In 1962 Kahan's dedication to portraiture was rewarded with the Archibald Prize, for his painting of Patrick White. This was one of many portraits Kahan was to make of Australian and international cultural figures, including Geoffrey Blainey, Judy Cassab, Manning Clark, Arthur Boyd, Dame Joan Sutherland, Luciano Pavarotti and Yehudi Menuhin. Having never received formal art training, Kahan has attributed his talent for portraiture and life drawing to knowledge of the human form acquired through early association with the tailor's mannequin.

Throughout his career, Kahan has defied demarcations between art, design and tailoring. His early profession has continued to impact on his art, to the point at which his unbroken line drawings emerge as randomly arranged threads, and tools of the trade become subjects. In ever-changing and developing combinations of style and material, Kahan has counterbalanced images of Australian and European cultural, urban, military and domestic life.

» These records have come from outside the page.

theorem opton_does {s t : State} (p : Bool) (a : Reg) {va : Nat} {bs : List Byte} (h : Calm s) (hon : s.th.regs.opt.on = false)
    (hp : pointerAddr (s.x a) 0 = .ok va) (hal : va % 64 = 0) (hl : loadVa s va 64 false = .ok (t, bs)) (hok : optionsOk bs = true) :
    Does (.opton p a) s (t.modRegs fun r => { r with opt := enteredMode va (lineWord bs) r }) := by
  have hres : t.th.results = [] := (SameRegs.loadVa hl).2.trans h.results
  refine (runInstr_none (if_neg (ne_true_of_eq_false hon)) ..).trans
    (run_calm (a := .seq) h ?_ ((Local.loadVa hl).trans (.modRegs rfl rfl)) (by decide) (by decide) ⟨nofun, nofun⟩)
  simp only [noRewrite_of_ready h.toReady, hp, hal, hl, hok, hres, bind, Except.bind, ne_eq, not_true, if_false, Bool.not_true,
    Bool.false_eq_true, List.isEmpty_nil]
  rfl

/-! ### RECVT -/

theorem Local.captures (s : State) (l : List UndoKey) : Local (l.map undoSize).sum 0 s (l.foldl State.capture s) := by
  induction l generalizing s with
  | nil => exact .refl s
  | cons k l ih => exact (Local.capture s k).trans (ih _)

theorem Frame.captures (s : State) (l : List UndoKey) : Frame s (l.foldl State.capture s) := by
  induction l generalizing s with
  | nil => exact .refl s
  | cons k l ih => exact (Frame.capture s k).trans (ih _)

theorem captures_regs (s : State) (l : List UndoKey) : (l.foldl State.capture s).th.regs = s.th.regs := by
  induction l generalizing s with
  | nil => rfl
  | cons k l ih => exact (ih _).trans (State.capture_regs s k)

theorem Local.captureImage (s : State) : Local 3904 0 s (captureImage s) :=
  (Local.captures s _).mono (by decide) (Nat.le_refl _)

/-- A boundary of no instruction changes CUTWHY alone. -/
theorem cutChunk_empty {s : State} (hc : s.th.chunk.count = 0) (code : Nat) :
    ∃ w, s.cutChunk s.cur code = s.modTh fun th => { th with cutwhy := w } := by
  have h : (s.thr s.cur).chunk.count = 0 := hc
  simp only [State.cutChunk, h, if_true]
  exact ⟨_, rfl⟩

/-- The registers of a thread that begins an event: its entry image, and the event's key and time (R260). -/
def eventRegs (r : Regs) (m : Msg) (pc : Word) : Regs :=
  { r.loadImage r.opt.image with
    opt := { r.opt with inEvent := true, evKey := m.key, evVrt := m.vrt, evPc := pc, lvt := m.vrt, logged := [] } }

/-- The message of an event is processed and taken (R260). -/
def messageBegun (s : State) (m : Msg) : State :=
  s.modTh fun th => { th with
    recvq := putMsg { m with processed := true } th.recvq
    chunk := { th.chunk with taken := m :: th.chunk.taken } }

/-- The registers are the event's (R260). -/
def imageLoaded (s : State) (m : Msg) : State := s.modRegs fun r => eventRegs r m s.pc

/-- The state in which an event has begun, its message given out apart. -/
def eventEntered (s : State) (m : Msg) : State := imageLoaded (messageBegun (captureImage (s.cutChunk s.cur 9)) m) m

/-- The state that RECVT leaves: the payload and the image are on their way. -/
def eventBegun (s : State) (d : Reg) (m : Msg) : State :=
  giveMessage (countEvent (eventEntered s m) (eventEntered s m).cur 13 1) d (s.msgPayload s.cur m) (s.msgImage s.cur m)

theorem Local.messageBegun (s : State) (m : Msg) : Local 0 0 s (messageBegun s m) :=
  Local.noteTh rfl rfl rfl ⟨rfl, rfl, rfl, rfl⟩

theorem Local.imageLoaded (s : State) (m : Msg) : Local 0 0 s (imageLoaded s m) := by
  rw [Machine.imageLoaded, State.modRegs_eq]
  exact .of_setThr rfl rfl rfl rfl rfl rfl rfl (Nat.le_refl _) (Nat.le_refl _) (Nat.le_refl _)

theorem Local.cutChunk_empty {s : State} (hc : s.th.chunk.count = 0) (code : Nat) : Local 0 0 s (s.cutChunk s.cur code) := by
  obtain ⟨w, hcut⟩ := Machine.cutChunk_empty hc code
  rw [hcut]
  exact Local.modTh ⟨rfl, rfl, rfl, rfl⟩

theorem Local.eventEntered {s : State} (m : Msg) (hc : s.th.chunk.count = 0) : Local 3904 0 s (eventEntered s m) :=
  (((Local.cutChunk_empty hc 9).trans (.captureImage _)).trans (.messageBegun _ m)).trans (.imageLoaded _ m)

theorem Local.eventBegun {s : State} (d : Reg) (m : Msg) (hc : s.th.chunk.count = 0) : Local 4128 0 s (eventBegun s d m) :=
  ((Local.eventEntered m hc).trans (.countEvent _ 13 1)).trans (.giveMessage ..)

theorem recvt_does {s : State} (p : Bool) (d : Reg) {m : Msg} (h : Calm s) (hon : s.th.regs.opt.on = true)
    (hev : s.th.regs.opt.inEvent = false) (hc : s.th.chunk.count = 0) (hm : leastTimed s.th.recvq = some m)
    (hs : ringStop s d m = none) : Does (.recvt p d) s (eventBegun s d m) := by
  refine (runInstr_none (if_pos (by rw [hon, hev]; rfl)) ..).trans 
    (run_calm (a := .seq) h ?_ (Local.eventBegun d m hc) (by decide) (by decide) ⟨nofun, nofun⟩)
  simp only [noRewrite_of_ready h.toReady, hc, hm, hs, bind, Except.bind, ne_eq, not_true, if_false]
  rfl

theorem countEvent_regs (s : State) (ev n : Nat) : (countEvent s s.cur ev n).th.regs = s.th.regs := by
  unfold countEvent
  dsimp only
  split
  · show ((s.modTh _).th).regs = _
    rw [State.th_modTh]
  · rfl

theorem Frame.countEvent (s : State) (ev n : Nat) : Frame s (countEvent s s.cur ev n) := by
  unfold Machine.countEvent
  dsimp only
  split
  · exact Frame.modTh rfl
  · exact .refl s

theorem giveMessage_regs (s : State) (d : Reg) (v w : VReg) :
    ∃ l, (giveMessage s d v w).th.regs = { s.th.regs with marks := l } := by
  rw [giveMessage, State.setLong_regs, State.setLong_regs]
  exact ⟨_, rfl⟩

theorem captureImage_regs (s : State) : (captureImage s).th.regs = s.th.regs := captures_regs s _

theorem messageBegun_regs (s : State) (m : Msg) : (messageBegun s m).th.regs = s.th.regs := by rw [messageBegun, State.th_modTh]

theorem imageLoaded_regs (s : State) (m : Msg) : (imageLoaded s m).th.regs = eventRegs s.th.regs m s.pc := by
  rw [imageLoaded, State.modRegs_eq, State.th_setThr_cur]

theorem cutChunk_empty_regs {s : State} (hc : s.th.chunk.count = 0) (code : Nat) : (s.cutChunk s.cur code).th.regs = s.th.regs := by
  obtain ⟨w, hcut⟩ := cutChunk_empty hc code
  rw [hcut, State.th_modTh]

theorem eventBegun_regs {s : State} (d : Reg) (m : Msg) (hc : s.th.chunk.count = 0) :
    ∃ l, (eventBegun s d m).th.regs = { eventRegs s.th.regs m s.pc with marks := l } := by
  have hregs : (messageBegun (captureImage (s.cutChunk s.cur 9)) m).th.regs = s.th.regs := by
    rw [messageBegun_regs, captureImage_regs, cutChunk_empty_regs hc]
  have hentered : (eventEntered s m).th.regs = eventRegs s.th.regs m s.pc := by
    rw [eventEntered, imageLoaded_regs, State.pc, hregs, State.pc]
  rw [eventBegun, ← hentered, ← countEvent_regs (eventEntered s m) 13 1]
  exact giveMessage_regs ..

theorem Frame.captureImage (s : State) : Frame s (captureImage s) := .captures s _

theorem Frame.messageBegun (s : State) (m : Msg) : Frame s (messageBegun s m) := .modTh rfl

theorem Frame.imageLoaded (s : State) (m : Msg) : Frame s (imageLoaded s m) := .modRegs ..

theorem Frame.giveMessage (s : State) (d : Reg) (v w : VReg) : Frame s (giveMessage s d v w) :=
  (Frame.setLong s .message (.v d v) none).trans (.setLong _ .message (.v (d + 1) w) none)

theorem eventBegun_mem {s : State} (d : Reg) (m : Msg) (hc : s.th.chunk.count = 0) : (eventBegun s d m).mem = s.mem := by
  obtain ⟨w, hcut⟩ := cutChunk_empty hc 9
  have hmem : (s.cutChunk s.cur 9).mem = s.mem := by rw [hcut]; rfl
  have k : Frame (s.cutChunk s.cur 9) (eventBegun s d m) :=
    ((((Frame.captureImage _).trans (.messageBegun _ m)).trans (.imageLoaded _ m)).trans (.countEvent _ 13 1)).trans (.giveMessage ..)
  exact k.1.trans hmem

/-! ### STIRV, EVEND and OPTOFF -/

theorem stirv_does {s t : State} (p : Bool) (a b : Reg) {pa va : Nat} (h : Calm s) (hev : s.inEvent = true)
    (hc : checkVa s .store (s.x a) 8 = .ok (t, pa, va)) (hroom : s.th.regs.opt.irr.length + pendingIrr t t.cur < s.th.regs.opt.ient) :
    Does (.stirv p a b) s (t.postCommit (.irrLog ⟨s.th.regs.opt.evKey, pa, t.x b, 0⟩)) := by
  have hon : s.th.regs.opt.on = true := (Bool.and_eq_true_iff.1 hev).1
  refine (runInstr_none (if_pos hon) ..).trans
    (run_calm (a := .seq) h ?_ ((Local.checkVa hc).trans (.postCommit t _)) (by decide) (by decide) ⟨nofun, nofun⟩)
  simp only [inEvent_event hev, hc, Nat.not_le.2 hroom, bind, Except.bind, Bool.not_true, Bool.false_eq_true, if_false]

theorem evend_settled {s : State} (p : Bool) (h : Calm s) :
    (s.inEvent = true → Ends (.evend p) s (s.modRegs fun r => { r with opt := r.opt.endEvent }) 10 .ready) ∧
    (s.inEvent = false → Traps (.evend p) s 2 ((encode (.evend p)).setWidth 64)) := by
  refine ⟨fun hev => (runInstr_none (if_pos hev) ..).trans (run_ends (code := 10) (w := none) h rfl (.modRegs rfl rfl) (by decide)
    (by decide) (by decide)), fun hev => runInstr_illegal h.live (if_neg (ne_true_of_eq_false hev)) ..⟩

theorem optoff_settled {s : State} (p : Bool) (h : Calm s) (hon : s.th.regs.opt.on = true) (hev : s.th.regs.opt.inEvent = false) :
    (optoffWaits s s.cur = true → Ends (.optoff p) s s 6 (.wait (.optoff false))) ∧
    (optoffWaits s s.cur = false → Does (.optoff p) s (s.modRegs Regs.leaveOpt)) := by
  have hearly : (if s.th.regs.opt.on && !s.th.regs.opt.inEvent then none else some (illegal (.optoff p))) = none := by
    rw [hon, hev]; rfl
  refine ⟨fun hw => (runInstr_none hearly ..).trans (run_ends (code := 6) (w := some (.optoff false)) h ?_ (.refl s) (by decide)
    (by decide) (by decide)), fun hw => (runInstr_none hearly ..).trans (run_calm (a := .seq) h ?_ (.modRegs rfl rfl) (by decide)
    (by decide) ⟨nofun, nofun⟩)⟩
  · simp only [noRewrite_of_ready h.toReady, hw, bind, Except.bind, if_true]
  · simp only [noRewrite_of_ready h.toReady, hw, bind, Except.bind, Bool.false_eq_true, if_false]

/-- Settles O35. `Tests.witness_optimistic` meets the premises. -/
theorem optimisticEvents : Obligations.OptimisticEvents := by
  refine ⟨fun s t p a va bs h hon hp hal hl hok => ?_, fun s p d m h hon hev hc hm hs => ?_,
    fun s t p a b pa va h hev hc hroom => stirv_does p a b h hev hc hroom,
    fun s p h => ⟨(evend_settled p h).1, (evend_settled p h).2, fun hon hev => optoff_settled p h hon hev⟩⟩
  · have hregs : (completed (t.modRegs fun r => { r with opt := enteredMode va (lineWord bs) r }) (s.pc + 4) .ready).th.regs =
        { s.th.regs with opt := enteredMode va (lineWord bs) s.th.regs, pc := s.pc + 4 } := by
      rw [completed_regs, State.modRegs_eq, State.th_setThr_cur, (SameRegs.loadVa hl).1]
    refine ⟨_, opton_does p a h hon hp hal hl hok, ?_⟩
    exact ⟨congrArg (fun r : Regs => r.opt.on) hregs, congrArg (fun r : Regs => r.opt.inEvent) hregs,
      congrArg (fun r : Regs => r.opt.sbase) hregs, congrArg (fun r : Regs => r.opt.ssize) hregs,
      congrArg (fun r : Regs => r.opt.lvt) hregs, congrArg (fun r : Regs => r.opt.image.x) hregs,
      congrArg (fun r : Regs => r.opt.image.v) hregs, congrArg Regs.pc hregs⟩
  · obtain ⟨l, hl⟩ := eventBegun_regs d m hc
    have hregs : (completed (eventBegun s d m) (s.pc + 4) .ready).th.regs =
        { eventRegs s.th.regs m s.pc with marks := l, pc := s.pc + 4 } := by rw [completed_regs, hl]
    refine ⟨_, recvt_does p d h hon hev hc hm hs, ?_⟩
    exact ⟨congrArg (fun r : Regs => r.opt.inEvent) hregs, congrArg (fun r : Regs => r.opt.evKey) hregs,
      congrArg (fun r : Regs => r.opt.evVrt) hregs, congrArg (fun r : Regs => r.opt.evPc) hregs,
      congrArg (fun r : Regs => r.opt.lvt) hregs, congrArg (fun r : Regs => r.x) hregs, congrArg Regs.pc hregs,
      (completed_mem ..).trans (eventBegun_mem d m hc)⟩

end Sys2Proof.Machine
end

section
/-!
PROOFS. Tasks (01_machine R39, R40, 21_scheduling R305 to R313).
-/
namespace Sys2Proof.Machine

/-! ## Kennels (R39, R302) -/

/-- A step that changes no thread and not which is current. -/
def SameThreads (s t : State) : Prop := t.threads = s.threads ∧ t.cur = s.cur

theorem SameThreads.refl (s : State) : SameThreads s s := ⟨rfl, rfl⟩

Kahan's works can be found in all major Australian galleries, as well as several overseas, including the Biblioteche Nationale in Paris, the Victoria and Albert Museum, London, and the US Army Center for Military History in Washington, DC. In 1993 Louis Kahan was made an officer of the Order of Australia. Louis Kahan died at his home in Kew in 2002 at the age of 97.

Louis shared his passion for life and art with those around him; his contribution as an artist and as a person was given unstintingly from the storehouse of his great experience and understanding.

He was devoted to his family; his work inspired by his wife Lily, his daughters Rachelle and Dena, and his grandchildren Tal and Ronit. We are fortunate indeed to have both our memories of a man who lived a full and generous life, and his works of art, created with such skill and dedication.